The narrative structure is usually used in advertisements so it can tell the audience a story and keep their attention. Examples of the narrative structure of TV advertisement could include stand-alone drama, serial drama, comedy drama, animation, surreal narrative, parody, pastiche, realism, anti-realism, surrealism, avant-garde, and expressionism. Below I will have a look at a few of these forms and structures.

 

Stand Alone Drama

This is a single advertisement introducing a production or service, which is not linked to any other existing advertisement for that brand, product or service. ‘Hovis’ released in 1973 can be mentioned as an example of stand-alone advertising. Carl Barlow was 13 and at stage school when he first scaled the hill to star in a commercial that earned itself a place in British television history.

 

 

Series Drama

This format develops a story in different episodes mostly to communicate a special message. Founded by businessman Thomas Siebel, the Montana Meth Project (MMP), as a saturation level advertising campaign seeks to reduce methamphetamine use, particularly among teenagers.
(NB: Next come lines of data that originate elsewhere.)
-- ==== Sys2Proof/Machine/Regs.lean ====
section
/-! DEFINITION. The register pages of the hub: the directory and common header (R129-R135), the block registers of
every page with their reset values and access masks (R62, R92, R93, R122-R124, R158, R192, R217, R218, R233, R235,
R259, R260, R284, R285, R307, R308, R335, R358, R359, R379, R414, R434, R442-R444, R473-R477, R493), and the fields
by which the machine reads and writes them. A field that the spec stores in NV has here the value it has when not
stored (log entry 6); a field the spec gives as TRIM has the typical figure (log entry 7). -/

namespace Sys2Proof.Machine

/-- A field of a register: the register's byte address, the lowest bit and the width. -/
structure Fld where
  addr : Nat
  lo : Nat
  w : Nat
  deriving DecidableEq, Repr

/-- How a register answers an access: a plain register; a selection held per requester (R236); a stream register whose
reads move a position (ST of R4); a register whose read acts (RA of R4). -/
inductive RegKind where
  | plain
  | sel
  | stream
  | act
  deriving DecidableEq, Repr

/-- One row of a page: `cnt` registers `stride` bytes apart from offset `off`, their reset value, and the masks of
their RW, W1C, WO, shadowed (S) and NV-stored bits. -/
structure RegRow where
  off : Nat
  cnt : Nat
  stride : Nat
  rst : Nat
  rw : Nat
  w1c : Nat
  wo : Nat
  sh : Nat
  nv : Nat
  kind : RegKind
  deriving DecidableEq, Repr

def rowsIDN : List RegRow :=
  [⟨0x40, 1, 4, 0x74200041, 0x0, 0x0, 0x0, 0x0, 0x0, .plain⟩,
   ⟨0x44, 1, 4, 0x20, 0x0, 0x0, 0x0, 0x0, 0x0, .plain⟩,
   ⟨0x48, 1, 4, 0x301, 0x0, 0x0, 0x0, 0x0, 0x0, .plain⟩,
   ⟨0x4c, 1, 4, 0x0, 0x0, 0x0, 0x0, 0x0, 0x0, .plain⟩,
   ⟨0x50, 1, 4, 0x3, 0x0, 0x0, 0x0, 0x0, 0x0, .plain⟩,
   ⟨0x54, 1, 4, 0x1010102, 0x0, 0x0, 0x0, 0x0, 0x0, .plain⟩,
   ⟨0x58, 1, 4, 0x0, 0x0, 0x0, 0x0, 0x0, 0x0, .plain⟩,
   ⟨0x5c, 1, 4, 0x0, 0x0, 0x0, 0x0, 0x0, 0x0, .plain⟩,
   ⟨0x60, 1, 4, 0x0, 0x0, 0x0, 0x0, 0x0, 0x0, .plain⟩,
   ⟨0x64, 1, 4, 0xa10188, 0x0, 0x0, 0x0, 0x0, 0x0, .plain⟩,
   ⟨0x68, 1, 4, 0x0, 0x0, 0x0, 0x0, 0x0, 0x0, .stream⟩]

def rowsSYS0 : List RegRow :=
  [⟨0x40, 1, 4, 0x1, 0x0, 0x0, 0x0, 0x0, 0x0, .plain⟩,
   ⟨0x44, 1, 4, 0xc800, 0xfff03, 0x0, 0x0, 0x0, 0xfff03, .plain⟩,
   ⟨0x48, 1, 4, 0x0, 0xfff0fff, 0x0, 0x0, 0x0, 0xfff0fff, .plain⟩,
   ⟨0x4c, 1, 4, 0x0, 0x3ff, 0x0, 0x0, 0x0, 0x3ff, .plain⟩,
   ⟨0x50, 1, 4, 0x0, 0x0, 0x1ffff, 0x0, 0x0, 0x0, .plain⟩,
   ⟨0x54, 1, 4, 0x0, 0x0, 0x1f, 0x0, 0x0, 0x0, .plain⟩,
   ⟨0x58, 1, 4, 0x0, 0x0, 0x0, 0x0, 0x0, 0x0, .plain⟩,
   ⟨0x60, 1, 4, 0x0, 0x0, 0x3f, 0x0, 0x0, 0x0, .plain⟩,
   ⟨0x64, 1, 4, 0x0, 0x0, 0x0, 0x0, 0x0, 0x0, .plain⟩,
   ⟨0x68, 1, 4, 0x0, 0x0, 0x0, 0xffff0073, 0x0, 0x0, .plain⟩,
   ⟨0x6c, 1, 4, 0xa, 0x7f, 0x0, 0x100, 0x0, 0x7f, .plain⟩,
   ⟨0x70, 1, 4, 0x271000, 0xffff01, 0x0, 0x0, 0x0, 0xffff01, .plain⟩]

def rowsSYS1 : List RegRow :=
  [⟨0x74, 1, 4, 0x0, 0x0, 0x0, 0x1ffff, 0x0, 0x0, .plain⟩,
   ⟨0x78, 1, 4, 0x0, 0x0, 0x0, 0x0, 0x0, 0x0, .plain⟩,
   ⟨0x7c, 1, 4, 0x0, 0x0, 0x0, 0x80000000, 0x0, 0x0, .plain⟩,
   ⟨0x80, 1, 4, 0x1, 0x0, 0x0, 0x0, 0x0, 0x0, .plain⟩,
   ⟨0x84, 1, 4, 0x3, 0x0, 0x0, 0x0, 0xf, 0x0, .plain⟩,
   ⟨0x88, 1, 4, 0x100, 0x0, 0x0, 0x0, 0x0, 0x0, .plain⟩]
Its Common elements are the deterioration of each teenage subject’s health and living conditions, moral compromise, and regret.

 

 

Animated Drama

Including various visual elements of animated techniques, animated advertisements nowadays are the most powerful and profitable way of promoting a company’s products. They may attract consumers with more effectiveness than other methods. It allows the advertiser to create campaigns, which work well on both television and internet platforms. Colourful button-shaped chocolates and the flagship product of the Mars Wrigley Confectionery, M&M’s when they released the ‘Human’ appearance of the product, put a new twist on BBDO’s “Irresistibility” campaign. According to Bayne, the enduring effectiveness of M&M’s campaign (running since 1996) is that the brand has successfully and credibly integrated an animated candy universe with that of the real world.

 

 

Comedy Drama

Advertisers use this style to attract the audience to their product as they might pay more attention to a humorous commercial than a serious one. The key to funny advertising is assuring that the humour is appropriate to both product and customer, and the advertiser must be certain the positive effects outweigh the negative before making their commercials. Showing off the “car finder” function on the new 2016 Hyundai Genesis, Kevin Hart plays a dad watching his daughter go out on a first date.

 

 

Evaluation

When we started the course with Katty for the advertisement, I had no idea of the advertisment techniques, styles, form and narrative structure of producing them. I always had thought about commercials just as like other kind of media productions. We had a look at different techniques with examples, the way the audience is measured or responses to an advert and how they target television advertising strategies which engage the right audience. All these materials helped me to have good references to have a review of different techniques for writting my article. I had research on a few advertising websites and tried to find good examples of various techniques that the advertisers use for making their production. I could get to a range of commercials that I had never seen. My favorite part of this assignment was how BARP rates the audiences viewing of the commercials.

I hope you will find my article both helpful and informative.